Word for word, restate the lines from the start of the data below through the line containing "variable (h0 h1".

[Saved data entries]
= = =
-- ==== Sys2Proof/Laws/Rows.lean ====
section
/-! SUPPORT. The decoder row by row: for each opcode of spec/30_encoding.md R66, which header bytes
are accepted and what command they give. -/

namespace Sys2Proof

variable (h0 h1 h2 h3 h4 h5 h6 h7 : Byte) (pay : List Byte)

theorem and_0xFF (x : Byte) : x &&& 255#8 = x := BitVec.and_allOnes

/-- The transform descriptor in a CTL byte (R62). -/
def ctlXf (ctl : Byte) : Transform :=
  { rot := Rotation.ofCode (ctl.extractLsb' 2 2), mir := ctl.getLsbD 4, inv := ctl.getLsbD 5 }

theorem xfField_headerWord : xfField (headerWord h0 h1 h2 h3 h4 h5 h6 h7) = ctlXf h1 := by
  rw [xfField, rotField_headerWord, mirField_headerWord, invField_headerWord, ctlXf]

theorem decodeCommand_clear :
    decodeCommand (headerWord 1#8 h1 h2 h3 h4 h5 h6 h7) pay =
      if h1 = 0 ∧ h2 = 0 ∧ h3 = 0 ∧ h4 = 0 ∧ h5 = 0 ∧ h6 = 0 ∧ h7 = 0 then
        .ok (.clear)
      else .error .reservedNotZero := by
  rw [decodeCommand_of_row 1#8 h1 h2 h3 h4 h5 h6 h7 pay rfl
    (m0 := 255) (m1 := 255) (m2 := 255) (m3 := 255)
    (m4 := 255) (m5 := 255) (m6 := 255) (m7 := 255) (by decide)
    (p0 := 1#8) (p1 := 0) (p2 := 0) (p3 := 0)
    (p4 := 0) (p5 := 0) (p6 := 0) (p7 := 0) (by decide)]
  simp [operands, and_0xFF]

theorem decodeCommand_setpx :
    decodeCommand (headerWord 2#8 h1 h2 h3 h4 h5 h6 h7) pay =
      if h1 &&& 252#8 = 0 ∧ h5 = 0 ∧ h6 = 0 ∧ h7 = 0 then
        .ok (.setpx h2 h3 h4 (DrawMode.ofCode (h1.extractLsb' 0 2)))
      else .error .reservedNotZero := by
  rw [decodeCommand_of_row 2#8 h1 h2 h3 h4 h5 h6 h7 pay rfl
    (m0 := 255) (m1 := 252) (m2 := 0) (m3 := 0)
    (m4 := 0) (m5 := 255) (m6 := 255) (m7 := 255) (by decide)
    (p0 := 2#8) (p1 := 0) (p2 := 0) (p3 := 0)
    (p4 := 0) (p5 := 0) (p6 := 0) (p7 := 0) (by decide)]
  simp [operands, and_0xFF, aField_headerWord, bField_headerWord, cField_headerWord, modeField_headerWord]

theorem decodeCommand_getpx :
    decodeCommand (headerWord 3#8 h1 h2 h3 h4 h5 h6 h7) pay =
      if h1 = 0 ∧ h4 = 0 ∧ h5 = 0 ∧ h6 = 0 ∧ h7 = 0 then
        .ok (.getpx h2 h3)
      else .error .reservedNotZero := by
  rw [decodeCommand_of_row 3#8 h1 h2 h3 h4 h5 h6 h7 pay rfl
    (m0 := 255) (m1 := 255) (m2 := 0) (m3 := 0)
    (m4 := 255) (m5 := 255) (m6 := 255) (m7 := 255) (by decide)
    (p0 := 3#8) (p1 := 0) (p2 := 0) (p3 := 0)
    (p4 := 0) (p5 := 0) (p6 := 0) (p7 := 0) (by decide)]
  simp [operands, and_0xFF, aField_headerWord, bField_headerWord]

theorem decodeCommand_setb :
    decodeCommand (headerWord 4#8 h1 h2 h3 h4 h5 h6 h7) pay =
      if h1 = 0 ∧ h5 = 0 ∧ h6 = 0 ∧ h7 = 0 then
        .ok (.setb h2 h3 h4)
      else .error .reservedNotZero := by
  rw [decodeCommand_of_row 4#8 h1 h2 h3 h4 h5 h6 h7 pay rfl
    (m0 := 255) (m1 := 255) (m2 := 0) (m3 := 0)
    (m4 := 0) (m5 := 255) (m6 := 255) (m7 := 255) (by decide)
    (p0 := 4#8) (p1 := 0) (p2 := 0) (p3 := 0)
    (p4 := 0) (p5 := 0) (p6 := 0) (p7 := 0) (by decide)]
  simp [operands, and_0xFF, aField_headerWord, bField_headerWord, cField_headerWord]

theorem decodeCommand_getb :
    decodeCommand (headerWord 5#8 h1 h2 h3 h4 h5 h6 h7) pay =
      if h1 = 0 ∧ h4 = 0 ∧ h5 = 0 ∧ h6 = 0 ∧ h7 = 0 then
        .ok (.getb h2 h3)
      else .error .reservedNotZero := by
  rw [decodeCommand_of_row 5#8 h1 h2 h3 h4 h5 h6 h7 pay rfl
    (m0 := 255) (m1 := 255) (m2 := 0) (m3 := 0)
    (m4 := 255) (m5 := 255) (m6 := 255) (m7 := 255) (by decide)
    (p0 := 5#8) (p1 := 0) (p2 := 0) (p3 := 0)
    (p4 := 0) (p5 := 0) (p6 := 0) (p7 := 0) (by decide)]
  simp [operands, and_0xFF, aField_headerWord, bField_headerWord]

theorem decodeCommand_line :
    decodeCommand (headerWord 6#8 h1 h2 h3 h4 h5 h6 h7) pay =
      if h1 &&& 252#8 = 0 ∧ h6 = 0 ∧ h7 = 0 then
        .ok (.line h2 h3 h4 h5 (DrawMode.ofCode (h1.extractLsb' 0 2)))
      else .error .reservedNotZero := by
  rw [decodeCommand_of_row 6#8 h1 h2 h3 h4 h5 h6 h7 pay rfl
    (m0 := 255) (m1 := 252) (m2 := 0) (m3 := 0)
    (m4 := 0) (m5 := 0) (m6 := 255) (m7 := 255) (by decide)
    (p0 := 6#8) (p1 := 0) (p2 := 0) (p3 := 0)
    (p4 := 0) (p5 := 0) (p6 := 0) (p7 := 0) (by decide)]
  simp [operands, and_0xFF, aField_headerWord, bField_headerWord, cField_headerWord, dField_headerWord, modeField_headerWord]

theorem decodeCommand_frect :
    decodeCommand (headerWord 7#8 h1 h2 h3 h4 h5 h6 h7) pay =
      if h1 &&& 224#8 = 0 ∧ h6 = 0 ∧ h7 = 0 then
        (match FillMode.ofCode (h1.extractLsb' 2 3) with
          | some fill => .ok (.frect h2 h3 h4 h5 fill (DrawMode.ofCode (h1.extractLsb' 0 2)))
          | none => .error .reservedFill)
      else .error .reservedNotZero := by
  rw [decodeCommand_of_row 7#8 h1 h2 h3 h4 h5 h6 h7 pay rfl
    (m0 := 255) (m1 := 224) (m2 := 0) (m3 := 0)
    (m4 := 0) (m5 := 0) (m6 := 255) (m7 := 255) (by decide)
    (p0 := 7#8) (p1 := 0) (p2 := 0) (p3 := 0)
    (p4 := 0) (p5 := 0) (p6 := 0) (p7 := 0) (by decide)]
  cases hf : FillMode.ofCode (h1.extractLsb' 2 3) <;>
    simp [operands, and_0xFF, aField_headerWord, bField_headerWord, cField_headerWord, dField_headerWord, modeField_headerWord, fillField_headerWord,
      hf]

theorem decodeCommand_pchar :
    decodeCommand (headerWord 8#8 h1 h2 h3 h4 h5 h6 h7) pay =
      if h1 &&& 252#8 = 0 ∧ h5 = 0 ∧ h6 = 0 ∧ h7 = 0 then
        .ok (.pchar h4 h2 h3 (DrawMode.ofCode (h1.extractLsb' 0 2)))
      else .error .reservedNotZero := by
  rw [decodeCommand_of_row 8#8 h1 h2 h3 h4 h5 h6 h7 pay rfl
    (m0 := 255) (m1 := 252) (m2 := 0) (m3 := 0)
    (m4 := 0) (m5 := 255) (m6 := 255) (m7 := 255) (by decide)
    (p0 := 8#8) (p1 := 0) (p2 := 0) (p3 := 0)
    (p4 := 0) (p5 := 0) (p6 := 0) (p7 := 0) (by decide)]
  simp [operands, and_0xFF, aField_headerWord, bField_headerWord, cField_headerWord, modeField_headerWord]

theorem decodeCommand_pstr :
    decodeCommand (headerWord 9#8 h1 h2 h3 h4 h5 h6 h7) pay =
      if h1 &&& 252#8 = 0 ∧ h4 = 0 ∧ h5 = 0 then
        .ok (.pstr pay h2 h3 (DrawMode.ofCode (h1.extractLsb' 0 2)))
      else .error .reservedNotZero := by
  rw [decodeCommand_of_row 9#8 h1 h2 h3 h4 h5 h6 h7 pay rfl
    (m0 := 255) (m1 := 252) (m2 := 0) (m3 := 0)
    (m4 := 255) (m5 := 255) (m6 := 0) (m7 := 0) (by decide)
    (p0 := 9#8) (p1 := 0) (p2 := 0) (p3 := 0)
    (p4 := 0) (p5 := 0) (p6 := 0) (p7 := 0) (by decide)]
  simp [operands, and_0xFF, aField_headerWord, bField_headerWord, modeField_headerWord]

theorem decodeCommand_blitp :
    decodeCommand (headerWord 10#8 h1 h2 h3 h4 h5 h6 h7) pay =
      if h1 &&& 192#8 = 0 then
        .ok (.blitp h2 h3 h4 h5 (DrawMode.ofCode (h1.extractLsb' 0 2)) (ctlXf h1) pay)
      else .error .reservedNotZero := by
  rw [decodeCommand_of_row 10#8 h1 h2 h3 h4 h5 h6 h7 pay rfl
    (m0 := 255) (m1 := 192) (m2 := 0) (m3 := 0)
    (m4 := 0) (m5 := 0) (m6 := 0) (m7 := 0) (by decide)
    (p0 := 10#8) (p1 := 0) (p2 := 0) (p3 := 0)
    (p4 := 0) (p5 := 0) (p6 := 0) (p7 := 0) (by decide)]
  simp [operands, and_0xFF, aField_headerWord, bField_headerWord, cField_headerWord, dField_headerWord, modeField_headerWord, xfField_headerWord]

theorem decodeCommand_blits :
    decodeCommand (headerWord 11#8 h1 h2 h3 h4 h5 h6 h7) pay =
      if h1 &&& 192#8 = 0 ∧ h4 = 0 ∧ h5 = 0 then
        .ok (.blits h2 h3 (DrawMode.ofCode (h1.extractLsb' 0 2)) (ctlXf h1) pay)
      else .error .reservedNotZero := by
  rw [decodeCommand_of_row 11#8 h1 h2 h3 h4 h5 h6 h7 pay rfl
    (m0 := 255) (m1 := 192) (m2 := 0) (m3 := 0)
    (m4 := 255) (m5 := 255) (m6 := 0) (m7 := 0) (by decide)
    (p0 := 11#8) (p1 := 0) (p2 := 0) (p3 := 0)
    (p4 := 0) (p5 := 0) (p6 := 0) (p7 := 0) (by decide)]
  simp [operands, and_0xFF, aField_headerWord, bField_headerWord, modeField_headerWord, xfField_headerWord]

theorem decodeCommand_flush :
    decodeCommand (headerWord 12#8 h1 h2 h3 h4 h5 h6 h7) pay =
      if h1 = 0 ∧ h2 = 0 ∧ h3 = 0 ∧ h4 = 0 ∧ h5 = 0 ∧ h6 = 0 ∧ h7 = 0 then
        .ok (.flush)
      else .error .reservedNotZero := by
  rw [decodeCommand_of_row 12#8 h1 h2 h3 h4 h5 h6 h7 pay rfl
    (m0 := 255) (m1 := 255) (m2 := 255) (m3 := 255)
    (m4 := 255) (m5 := 255) (m6 := 255) (m7 := 255) (by decide)
    (p0 := 12#8) (p1 := 0) (p2 := 0) (p3 := 0)
    (p4 := 0) (p5 := 0) (p6 := 0) (p7 := 0) (by decide)]
  simp [operands, and_0xFF]

/-- OP 0x00 and 0x0D..0xFF have no row (R70 a). -/
theorem decodeCommand_unassigned (h : h0 = 0#8 ∨ 12 < h0.toNat) :
    decodeCommand (headerWord h0 h1 h2 h3 h4 h5 h6 h7) pay = .error .unassignedOp := by
  have : opRows.find? (fun r => r.code == h0) = none := by
    rw [List.find?_eq_none]
    intro row hrow heq
    have hcode : row.code = h0 := by simpa using heq
    have hall : ∀ r ∈ opRows, 1 ≤ r.code.toNat ∧ r.code.toNat ≤ 12 := by decide
    have := hall row hrow
    rw [hcode] at this
    rcases h with h | h
    · subst h; simp at this
    · omega
  simp only [decodeCommand, opField_headerWord, this]

end Sys2Proof
end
= = =
> _RESULT_:
-- ==== Sys2Proof/Laws/Rows.lean ====
section
/-! SUPPORT. The decoder row by row: for each opcode of spec/30_encoding.md R66, which header bytes
are accepted and what command they give. -/

namespace Sys2Proof

variable (h0 h1 h2 h3 h4 h5 h6 h7 : Byte) (pay : List Byte)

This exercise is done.